The workshop concluded with the proactive determination by the participants to ensure nationwide grassroots level training for the local bodies and devising restoration plans with the help of communities along the rivers, taking into account the impact of climate change impacts and the need for sustainable development.
TERRE Policy Centre is a non-profit, non-partisan and independent organization dedicated to sustainable solutions to our developmental imperatives. TERRE also is the abbreviation for ‘Technology, Education, Research and Rehabilitation for the Environment.’ TERRE strives to reach all strata of society, particularly the young generation and people at the bottom of the pyramid with capacity building tools on energy and food security. Its motto is: "To think is good but to act is better”. https://terrepolicycentre.com
Smart Campus Cloud Network (SCCN) facilitates colleges and universities to mainstream the future policy- makers and policy-implementers in implementing the SDGs by promoting sharing of the information on transformative actions undertaken by students and faculties in the campus. More importantly, it encourages to deploy the digital technologies like IoT (Internet of Thing), AI (Artificial Intelligence), Cloud-networking, Machine-to-machine learning and Block chain for optimum use of energy, water in campus and catalyse effective waste management, sustainable transport, air pollution and nature conservation within the campus. sccnhub.com
M S Swaminathan Research Foundation
MSSRF is a non-profit research institution founded by Prof MS Swaminathan. Based in Chennai its core aim is to use contemporary science for sustainable agriculture & rural development. It develops and promotes strategies for economic growth that directly target increased employment of poor women in rural areas. Demonstrating the Sustainable development approaches is the key approach of MSSRF. M S Swaminathan Botanical Garden (MSSBG) at Puthoorvayal, Wayanad, Kerala is an initiative of MSSRF to save, study and sustainably use the biodiversity of the Malabar region of India.

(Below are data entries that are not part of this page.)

-- ==== Sys2Proof/Machine/Ops.lean ====
section
/-! DEFINITION. The named operations every command is built from: updates of one block, responses, events, actions, and
taking a fault. -/

namespace Sys2Proof.Machine

/-! ## One block at a time -/

def State.setLink (s : State) (x : LinkReceiver) : State := { s with link := x }
def State.setTables (s : State) (x : TableStore) : State := { s with tables := x }
def State.setPlanner (s : State) (x : Planner) : State := { s with planner := x }
def State.setExecutor (s : State) (x : Executor) : State := { s with executor := x }
def State.setKeptFreq (s : State) (x : Nat) : State := { s with keptFreq := x }
def State.setGovernor (s : State) (x : Governor) : State := { s with governor := x }
def State.setPort (s : State) (x : Port) : State := { s with port := x }
def State.setPart (s : State) (x : Part) : State := { s with part := x }
def State.setReport (s : State) (x : Report) : State := { s with report := x }
def State.setPending (s : State) (x : List Instr) : State := { s with pending := x }

/-- The part state becomes `p`. -/
def State.setPartState (s : State) (p : PartState) : State := s.setPart { s.part with state := p }

/-- While the RESET input holds the part in reset it takes nothing and sends nothing: only STOP's level and the RESET
input itself are followed (R158, log 24). -/
def unlessReset (s : State) (f : State → State) : State := if s.part.inReset then s else f s

/-! ## Events (R175, R176) -/

def raiseFaultEvent (code : FaultCode) (tag : Tag) (s : State) : State :=
  s.setReport { s.report with
    events := { s.report.events with fault := true, faultCode := some code, faultTag := tag } }

def raiseBlockDone (blockTag : Tag) (s : State) : State :=
  s.setReport { s.report with events := { s.report.events with blockDone := true, blockDoneTag := blockTag } }

def raiseStandoff (tag : Tag) (x y : Int) (s : State) : State :=
  s.setReport { s.report with
    events := { s.report.events with standoff := true, standoffTag := tag, standoffX := x, standoffY := y } }

def raiseTrimForced (tag : Tag) (s : State) : State :=
  s.setReport { s.report with events := { s.report.events with trimForced := true, trimForcedTag := tag } }

def raiseGovernor (value : Nat) (s : State) : State :=
  s.setReport { s.report with events := { s.report.events with governor := true, governorValue := value } }

def raiseLink (reason : LinkReason) (s : State) : State :=
  s.setReport { s.report with events := { s.report.events with link := true, linkReason := some reason } }

/-- A MARK action's tag joins the mark report queue, or is dropped and sets the lost flag (R176). -/
def reportMark (tag : Tag) (s : State) : State :=
  if s.report.marks.length < Config.markCap then s.setReport { s.report with marks := s.report.marks ++ [tag] }
  else s.setReport { s.report with lost := true }

/-! ## Responses (R172 to R174) -/

/-- A response joins the tail of the response queue; with the queue full it is lost and LINK is raised (R174). -/
def postResponse (r : Response) (s : State) : State :=
  if s.report.responses.length < Config.responseCap then
    s.setReport { s.report with responses := s.report.responses ++ [.held r] }
  else raiseLink .responseFull s

/-- The reserved place takes the response it was reserved for (R173). -/
def fillPlace (r : Response) : List Place → List Place
  | [] => []
  | .reserved :: rest => .held r :: rest
  | p :: rest => p :: fillPlace r rest

/-- What an owner answers an immediate packet (R168). -/
inductive Reply where
  | accepted (data : List Byte)
  | refused (reason : Reason) (data : List Byte)
  deriving DecidableEq, Repr

/-- The response that carries a reply. -/
def Reply.response (kind : Byte) (tag : Tag) : Reply → Response
  | .accepted data => ⟨kind, tag, .accepted, data⟩
  | .refused reason data => ⟨kind, tag, .refused reason, data⟩

/-- A place is reserved at the tail (R173). -/
def reservePlace (s : State) : State :=
  s.setReport { s.report with responses := s.report.responses ++ [.reserved] }

/-- The owner hands over its response, which fills the reserved place. -/
def answer (r : Response) (s : State) : State :=
  s.setReport { s.report with responses := fillPlace r s.report.responses }

/-- An immediate packet that has passed the checks of R160 (R163): refused NOT-CONFIGURED by the Link Receiver,
discarded for want of a response place (R174), or handed to its owner, whose response fills the place reserved. -/
def handImmediate (kind : Byte) (tag : Tag) (owner : State → State × Reply) (s : State) : State :=
  if s.part.state = .unconfigured ∧ isSetupQueryMask kind = false then
    postResponse ⟨kind, tag, .refused .notConfigured, []⟩ s
  else if s.report.responses.length < Config.responseCap then
    answer ((owner (reservePlace s)).2.response kind tag) (owner (reservePlace s)).1
  else raiseLink .responseFull s

/-! ## Actions (R17, R140) -/

/-- The lines selected by the mask take the values given for them; the others keep their states. -/
def switchLines (lines mask values : Lines) : Lines := (lines &&& ~~~mask) ||| (values &&& mask)

/-- The Executor performs an action. -/
def performAction (s : State) : Action → State
  | .mark tag => reportMark tag s
  | .aux _ mask values => s.setPort { s.port with lines := switchLines s.port.lines mask values }

/-- A record's actions, in list order. -/
def performActions (s : State) (as : List Action) : State := as.foldl performAction s

/-! ## Reading the Executor -/

/-- The executing block is a dry-run block. -/
def Executor.dry (e : Executor) : Bool :=
  match e.block with
  | some b => b.dry
  | none => false

/-- In material: Z below the executing block's top, in a block that is not a dry-run block (spec 00, R92). -/
def Executor.inMaterial (e : Executor) : Bool :=
  match e.position, e.block with
  | some p, some b => !b.dry && decide (p.z < b.top)
  | _, _ => false

/-- The Executor's speed: that of its current record. -/
def Executor.speed (e : Executor) : Nat :=
  match e.current with
  | some c => c.speed
  | none => 0

/-- A record along which the blade moves in X and Y. -/
def Body.isPath : Body → Bool
  | .travel _ _ _ => true
  | .cut _ => true
  | .blockStart _ _ _ _ => false
  | .enter _ _ _ _ => false
  | .pivot _ => false
  | .leave _ _ => false
  | .actions => false
  | .blockDone _ => false

/-- XY motion is in progress: a TRAVEL or CUT under way at a speed above 0 (R130). -/
def Executor.moving (e : Executor) : Bool :=
  match e.state, e.current with
  | .travel, some c => c.record.body.isPath && !c.complete && decide (0 < c.speed)
  | .cut, some c => c.record.body.isPath && !c.complete && decide (0 < c.speed)
  | .stopping, some c => c.record.body.isPath && !c.complete && decide (0 < c.speed)
  | _, _ => false

/-- The current record is absent or complete. -/
def Executor.free (e : Executor) : Bool :=
  match e.current with
  | some c => c.complete
  | none => true

/-- Whether the Executor has come to rest under a halt request or an abort stop (R126, R129): at once in IDLE, DWELL,
STANDOFF and HOLD; in TRAVEL and CUT at the record's end or, with XY motion still to make, at speed 0; elsewhere, and
in a TRAVEL with only its turn left (log 32), when the current record, or the re-entry in progress, has run to
completion. A retract with purpose STANDOFF, ABORT or RECOVER has an end of its own. -/
def Executor.atRest (e : Executor) : Bool :=
  match e.state with
  | .idle | .dwell | .standoff _ | .hold _ => true
  | .travel | .cut =>
    match e.current with
    | some c => c.complete || (c.record.body.isPath && decide (c.speed = 0) && decide (c.dist < c.len))
    | none => true
  | .plunge => if e.reentering then e.stepDone else e.free
  | .spinup => false
  | .retract .leave | .retract .lift | .rotate | .swivel | .trim => e.free
  | .retract .standoff | .retract .abort | .retract .recover | .stopping | .stopped => false

/-- The current record once work has stopped: one that is complete is current no longer; one part done stays, at
speed 0. -/
def Executor.restedCurrent (e : Executor) : Option Current :=
  match e.current with
  | some c => if c.complete then none else some { c with speed := 0 }
  | none => none

/-! ## Timers (R108) -/

/-- The blade table the readers of Table 2.4 read; its absence is ruled out whenever one of them reads (R31, R33), and
all zeros then stand for it (log 19). -/
def State.blade (s : State) : BladeEntry := s.tables.blade.getD (bladeOf [])

/-- A timer started now. -/
def Timer.start (timeout : Nat) : Timer := .running 0 timeout

/-- Running, with an elapsed time of at least its timeout. -/
def Timer.expired : Timer → Bool
  | .stopped => false
  | .running elapsed timeout => decide (timeout ≤ elapsed)

/-- The end of a frame of T milliseconds. -/
def Timer.tick (t : Nat) : Timer → Timer
  | .stopped => .stopped
  | .running elapsed timeout => .running (elapsed + t) timeout

/-! ## Taking a fault (R148 to R150) -/

/-- The Executor's part of a first cause (R130, R150): every move, turn and wait stops; along a path the deceleration
begins, and without XY motion, or without a position, the Executor is STOPPED at once. The timers stop even where one
of them has expired at the end of this frame and its fault is not yet taken: with another fault taken first, that
expiry is then counted nowhere; the spec leaves this open between R108, R130 and R148 (DEDUCED, log 34). -/
def Executor.faultStop (e : Executor) : Executor :=
  { e with
    state := if e.moving ∧ e.position.isSome = true then .stopping else .stopped
    lockTimer := .stopped
    trimTimer := .stopped
    dwellTimer := .stopped
    haltRequest := false
    reentry := none
    zMove := none
    stepDone := false
    reentering := false
    standoffPending := false
    beganInHold := false }

/-- A first cause is taken (R149, R150): fault record, FAULT event, masked lines off, trim request withdrawn, the fault
stop, the abort flag cleared. The Stroke Unit's kept frequency stays as it is (R93). -/
def enterFault (code : FaultCode) (s : State) : State :=
  raiseFaultEvent code s.executor.currentTag
    { s with
      part := { s.part with
        state := .fault
        record := { cause := some code, tag := s.executor.currentTag, position := s.executor.position, further := 0 }
        abortFlag := false }
      port := { s.port with lines := s.port.lines &&& ~~~s.port.dropMask, trimRequest := false }
      executor := s.executor.faultStop }

/-- A further fault adds one to the count, which stays at 255 (R149). -/
def furtherFault (s : State) : State :=
  s.setPart { s.part with record := { s.part.record with further := min 255 (s.part.record.further + 1) } }

/-- A fault is handed to the Part Controller (R148). In UNCONFIGURED none can arise, and nothing is done. -/
def raiseFault (code : FaultCode) (s : State) : State :=
  match s.part.state with
  | .unconfigured => s
  | .fault => furtherFault s
  | .parked | .running | .recovering => enterFault code s

/-! ## Intake fill and PACE (R164, R166) -/

/-- PACE after a taking, or the emptying of the queue, has brought the fill to `n`. -/
def paceDown (s : State) (n : Nat) : Bool :=
  match s.part.setup with
  | some r => s.link.pace && decide (r.paceLow < n)
  | none => s.link.pace

/-- PACE after an arrival has brought the fill to `n`. -/
def paceUp (s : State) (n : Nat) : Bool :=
  match s.part.setup with
  | some r => s.link.pace || decide (n = r.paceHigh)
  | none => s.link.pace

/-- The intake queue is emptied, and PACE follows its fill. -/
def emptyIntake (s : State) : State := s.setLink { s.link with intake := [], pace := paceDown s 0 }

/-- The head packet leaves the intake queue, and PACE follows its fill. -/
def takeIntake (rest : List Packet) (s : State) : State :=
  s.setLink { s.link with intake := rest, pace := paceDown s rest.length }

/-! ## Overrides (R97) -/

/-- The effective override: the lesser of the two, formed from them as they stand. -/
def Governor.effective (g : Governor) : Nat := min g.operator g.override

/-- The Load Governor at the execution of a BLOCK-START (R98). -/
def Governor.blockStart (g : Governor) : Governor := { g with override := 100, evalCount := 0, jamCount := 0 }

end Sys2Proof.Machine
end

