-- ==== Sys2Proof/Certificates/Slice0/Obligations.lean ====
section
/-! DEFINITION. The statements about the part. Each docstring names the rules of spec/ its
statement draws on; OBLIGATIONS.json cites a rule only where the statement says the whole of it. -/

open Sys2Proof Sys2Proof.Machine

/-! ## The step and reset -/

/-- One step takes the command at the front of the queue and carries it out on the state with the rest of the queue;
with none waiting the part idles (the model's choice, log 2). -/
def Obligations.StepTakesFrontCommand : Prop :=
  (∀ (c : Instr) (rest : List Instr) (s : State),
    step { s with pending := c :: rest } = exec c { s with pending := rest }) ∧
  ∀ s : State, s.pending = [] → step s = .next s

/-- R1, R105, R131, R144, R158, R159, R164, R166, R175, Table 9.4: RESET, and its release, put every block into its
reset state, each field of each listed here, and the part is UNCONFIGURED; while RESET holds the part in reset PACE is
ASSERTED and the return lane idle. The model's choices: in reset no command but the lines STOP and RESET changes
anything, and the release changes nothing outside reset (R158 speaks of the links; log 24); the level of the STOP input
and the waiting commands stay (log 7); the fields of the model's own form are absent, clear or 0 (log 8); the fault
record without cause has tag 0 and no position (log 26). -/
def Obligations.ResetClearsEveryBlock : Prop :=
  let cleared := fun (held : Bool) (s : State) => ({
    link := { rx := .hunt false, intake := [], pace := held }
    tables := { density := [], zone := [], blade := none, load := none, waiting := none }
    planner := { stream := .noBlock, block := none, prev := none, contour := none, plannedHeading := none,
                 actions := [], memory := .none, trimDist := 0, window := [], releasePoint := none, boundary := 0 }
    executor := { state := .idle, position := none, current := none, currentTag := 0, block := none,
                  heldPlunge := none, lockTimer := .stopped, trimTimer := .stopped, dwellTimer := .stopped,
                  spinupFrame := none, trimFrame := none, haltRequest := false, reentry := none, queue := [],
                  zMove := none, stepDone := false, reentering := false, standoffPending := false,
                  beganInHold := false }
    keptFreq := 0
    governor := { operator := 100, override := 100, evalCount := 0, jamCount := 0, evalDue := none,
                  jamDue := false }
    port := { sending := false, frameNo := 0,
              held := { x := 0, y := 0, z := 0, heading := 0, ready := 0, alarm := false, lock := false,
                        trimDone := false, load := 0, echo := 0 },
              received := false, missed := 0, trimRequest := false, lines := 0, dropMask := 0, rx := .hunt false,
              sentAny := false, linkDue := false, outLane := [] }
    part := { state := .unconfigured, setup := none, abortFlag := false, stopInput := s.part.stopInput,
              inReset := held, record := { cause := none, tag := 0, position := none, further := 0 } }
    report := { enables := 127, responses := [], marks := [], lost := false, lane := none,
                events := { fault := false, faultCode := none, faultTag := 0, blockDone := false, blockDoneTag := 0,
                            standoff := false, standoffTag := 0, standoffX := 0, standoffY := 0, trimForced := false,
                            trimForcedTag := 0, governor := false, governorValue := 0, link := false,
                            linkReason := none } }
    pending := s.pending } : State)
  (∀ s : State, exec .reset s = .next (cleared true s)) ∧
  (∀ s : State, s.part.inReset = true → exec .resetReleased s = .next (cleared false s)) ∧
  (∀ s : State, s.part.inReset = false → exec .resetReleased s = .next s) ∧
  ∀ (c : Instr) (s : State), s.part.inReset = true →
    c ≠ .stopAsserted → c ≠ .stopReleased → c ≠ .reset → c ≠ .resetReleased → exec c s = .next s

/-! ## The motion link -/

/-- R160, R162, R164 to R166: the bytes of a stream packet, found in HUNT, put it at the tail of the intake queue as it
came, and PACE becomes ASSERTED when the fill reaches the high mark; nothing else changes. In UNCONFIGURED it is
answered NOT-CONFIGURED and does not enter the queue; at a full queue it is lost and INTAKE-OVERRUN is raised, as first
cause or as a further fault. -/
def Obligations.StreamPacketIsTakenIn : Prop :=
  (∀ (s : State) (kept : Bool) (kind : Byte) (tag : Tag) (payload : List Byte) (r : Setup),
    s.part.inReset = false → s.link.rx = .hunt kept → 1 ≤ kind.toNat ∧ kind.toNat ≤ 10 → payload.length ≤ 48 →
    lengthFits kind payload.length = true → s.part.state ≠ .unconfigured → s.part.setup = some r →
    s.link.intake.length < 64 →
    exec (.streamPacketArrival (packetBytes kind tag payload)) s = .next { s with
      link := { rx := .hunt false, intake := s.link.intake ++ [⟨kind, tag, payload⟩],
                pace := s.link.pace || decide (s.link.intake.length + 1 = r.paceHigh) } }) ∧
  ∀ (s : State) (kept : Bool) (kind : Byte) (tag : Tag) (payload : List Byte),
    s.part.inReset = false → s.link.rx = .hunt kept → 1 ≤ kind.toNat ∧ kind.toNat ≤ 10 → payload.length ≤ 48 →
    lengthFits kind payload.length = true →
    ∃ t, exec (.streamPacketArrival (packetBytes kind tag payload)) s = .next t ∧
      (s.part.state = .unconfigured → t.link.intake = s.link.intake ∧ t.part = s.part ∧
        (s.report.responses.length < 16 →
          t.report.responses = s.report.responses ++ [.held ⟨kind, tag, .refused .notConfigured, []⟩])) ∧
      (s.part.state ≠ .unconfigured → s.link.intake.length = 64 →
        t.link.intake = s.link.intake ∧ t.link.pace = s.link.pace ∧ t.report.responses = s.report.responses ∧
        t.part.state = .fault ∧
        (s.part.state = .fault →
          t.part.record = { s.part.record with further := min 255 (s.part.record.further + 1) }) ∧
        (s.part.state ≠ .fault → t.part.record =
          { cause := some .intakeOverrun, tag := s.executor.currentTag, position := s.executor.position,
            further := 0 }))
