/-! ### setPlanner -/

@[simp] theorem State.setPlanner_link (s : State) (x : Planner) : (s.setPlanner x).link = s.link := rfl
@[simp] theorem State.setPlanner_tables (s : State) (x : Planner) : (s.setPlanner x).tables = s.tables := rfl
@[simp] theorem State.setPlanner_planner (s : State) (x : Planner) : (s.setPlanner x).planner = x := rfl
@[simp] theorem State.setPlanner_executor (s : State) (x : Planner) : (s.setPlanner x).executor = s.executor := rfl
@[simp] theorem State.setPlanner_keptFreq (s : State) (x : Planner) : (s.setPlanner x).keptFreq = s.keptFreq := rfl
@[simp] theorem State.setPlanner_governor (s : State) (x : Planner) : (s.setPlanner x).governor = s.governor := rfl
@[simp] theorem State.setPlanner_port (s : State) (x : Planner) : (s.setPlanner x).port = s.port := rfl
@[simp] theorem State.setPlanner_part (s : State) (x : Planner) : (s.setPlanner x).part = s.part := rfl
@[simp] theorem State.setPlanner_report (s : State) (x : Planner) : (s.setPlanner x).report = s.report := rfl
@[simp] theorem State.setPlanner_pending (s : State) (x : Planner) : (s.setPlanner x).pending = s.pending := rfl

/-! ### setExecutor -/

@[simp] theorem State.setExecutor_link (s : State) (x : Executor) : (s.setExecutor x).link = s.link := rfl
@[simp] theorem State.setExecutor_tables (s : State) (x : Executor) : (s.setExecutor x).tables = s.tables := rfl
@[simp] theorem State.setExecutor_planner (s : State) (x : Executor) : (s.setExecutor x).planner = s.planner := rfl
@[simp] theorem State.setExecutor_executor (s : State) (x : Executor) : (s.setExecutor x).executor = x := rfl
@[simp] theorem State.setExecutor_keptFreq (s : State) (x : Executor) : (s.setExecutor x).keptFreq = s.keptFreq := rfl
@[simp] theorem State.setExecutor_governor (s : State) (x : Executor) : (s.setExecutor x).governor = s.governor := rfl
@[simp] theorem State.setExecutor_port (s : State) (x : Executor) : (s.setExecutor x).port = s.port := rfl
@[simp] theorem State.setExecutor_part (s : State) (x : Executor) : (s.setExecutor x).part = s.part := rfl
@[simp] theorem State.setExecutor_report (s : State) (x : Executor) : (s.setExecutor x).report = s.report := rfl
@[simp] theorem State.setExecutor_pending (s : State) (x : Executor) : (s.setExecutor x).pending = s.pending := rfl

/-! ### setKeptFreq -/

@[simp] theorem State.setKeptFreq_link (s : State) (x : Nat) : (s.setKeptFreq x).link = s.link := rfl
@[simp] theorem State.setKeptFreq_tables (s : State) (x : Nat) : (s.setKeptFreq x).tables = s.tables := rfl
@[simp] theorem State.setKeptFreq_planner (s : State) (x : Nat) : (s.setKeptFreq x).planner = s.planner := rfl
@[simp] theorem State.setKeptFreq_executor (s : State) (x : Nat) : (s.setKeptFreq x).executor = s.executor := rfl
@[simp] theorem State.setKeptFreq_keptFreq (s : State) (x : Nat) : (s.setKeptFreq x).keptFreq = x := rfl
@[simp] theorem State.setKeptFreq_governor (s : State) (x : Nat) : (s.setKeptFreq x).governor = s.governor := rfl
@[simp] theorem State.setKeptFreq_port (s : State) (x : Nat) : (s.setKeptFreq x).port = s.port := rfl
@[simp] theorem State.setKeptFreq_part (s : State) (x : Nat) : (s.setKeptFreq x).part = s.part := rfl
@[simp] theorem State.setKeptFreq_report (s : State) (x : Nat) : (s.setKeptFreq x).report = s.report := rfl
@[simp] theorem State.setKeptFreq_pending (s : State) (x : Nat) : (s.setKeptFreq x).pending = s.pending := rfl

/-! ### setGovernor -/

@[simp] theorem State.setGovernor_link (s : State) (x : Governor) : (s.setGovernor x).link = s.link := rfl
@[simp] theorem State.setGovernor_tables (s : State) (x : Governor) : (s.setGovernor x).tables = s.tables := rfl
@[simp] theorem State.setGovernor_planner (s : State) (x : Governor) : (s.setGovernor x).planner = s.planner := rfl
@[simp] theorem State.setGovernor_executor (s : State) (x : Governor) : (s.setGovernor x).executor = s.executor := rfl
@[simp] theorem State.setGovernor_keptFreq (s : State) (x : Governor) : (s.setGovernor x).keptFreq = s.keptFreq := rfl
@[simp] theorem State.setGovernor_governor (s : State) (x : Governor) : (s.setGovernor x).governor = x := rfl
@[simp] theorem State.setGovernor_port (s : State) (x : Governor) : (s.setGovernor x).port = s.port := rfl
@[simp] theorem State.setGovernor_part (s : State) (x : Governor) : (s.setGovernor x).part = s.part := rfl
@[simp] theorem State.setGovernor_report (s : State) (x : Governor) : (s.setGovernor x).report = s.report := rfl
@[simp] theorem State.setGovernor_pending (s : State) (x : Governor) : (s.setGovernor x).pending = s.pending := rfl

/-! ### setPort -/

@[simp] theorem State.setPort_link (s : State) (x : Port) : (s.setPort x).link = s.link := rfl
@[simp] theorem State.setPort_tables (s : State) (x : Port) : (s.setPort x).tables = s.tables := rfl
@[simp] theorem State.setPort_planner (s : State) (x : Port) : (s.setPort x).planner = s.planner := rfl
@[simp] theorem State.setPort_executor (s : State) (x : Port) : (s.setPort x).executor = s.executor := rfl
@[simp] theorem State.setPort_keptFreq (s : State) (x : Port) : (s.setPort x).keptFreq = s.keptFreq := rfl
@[simp] theorem State.setPort_governor (s : State) (x : Port) : (s.setPort x).governor = s.governor := rfl
@[simp] theorem State.setPort_port (s : State) (x : Port) : (s.setPort x).port = x := rfl
@[simp] theorem State.setPort_part (s : State) (x : Port) : (s.setPort x).part = s.part := rfl
@[simp] theorem State.setPort_report (s : State) (x : Port) : (s.setPort x).report = s.report := rfl
@[simp] theorem State.setPort_pending (s : State) (x : Port) : (s.setPort x).pending = s.pending := rfl

/-! ### setPart -/

@[simp] theorem State.setPart_link (s : State) (x : Part) : (s.setPart x).link = s.link := rfl
@[simp] theorem State.setPart_tables (s : State) (x : Part) : (s.setPart x).tables = s.tables := rfl
@[simp] theorem State.setPart_planner (s : State) (x : Part) : (s.setPart x).planner = s.planner := rfl
@[simp] theorem State.setPart_executor (s : State) (x : Part) : (s.setPart x).executor = s.executor := rfl
@[simp] theorem State.setPart_keptFreq (s : State) (x : Part) : (s.setPart x).keptFreq = s.keptFreq := rfl
@[simp] theorem State.setPart_governor (s : State) (x : Part) : (s.setPart x).governor = s.governor := rfl
@[simp] theorem State.setPart_port (s : State) (x : Part) : (s.setPart x).port = s.port := rfl
@[simp] theorem State.setPart_part (s : State) (x : Part) : (s.setPart x).part = x := rfl
@[simp] theorem State.setPart_report (s : State) (x : Part) : (s.setPart x).report = s.report := rfl
@[simp] theorem State.setPart_pending (s : State) (x : Part) : (s.setPart x).pending = s.pending := rfl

Asia-Pacific Network for Global Change Research
Asia-Pacific Network for Global Change Research is an intergovernmental network of 22 countries working towards an Asia-Pacific region, with special emphasis on recent trends in global change and sustainable solutions. Through the competitive Collaborative Regional Research Programme (CRRP) and the capacity development programmes it promotes regional research that has potential to improve our understanding of global change and its implications while contributing to the sound scientific basis for policymaking in areas affected by global change.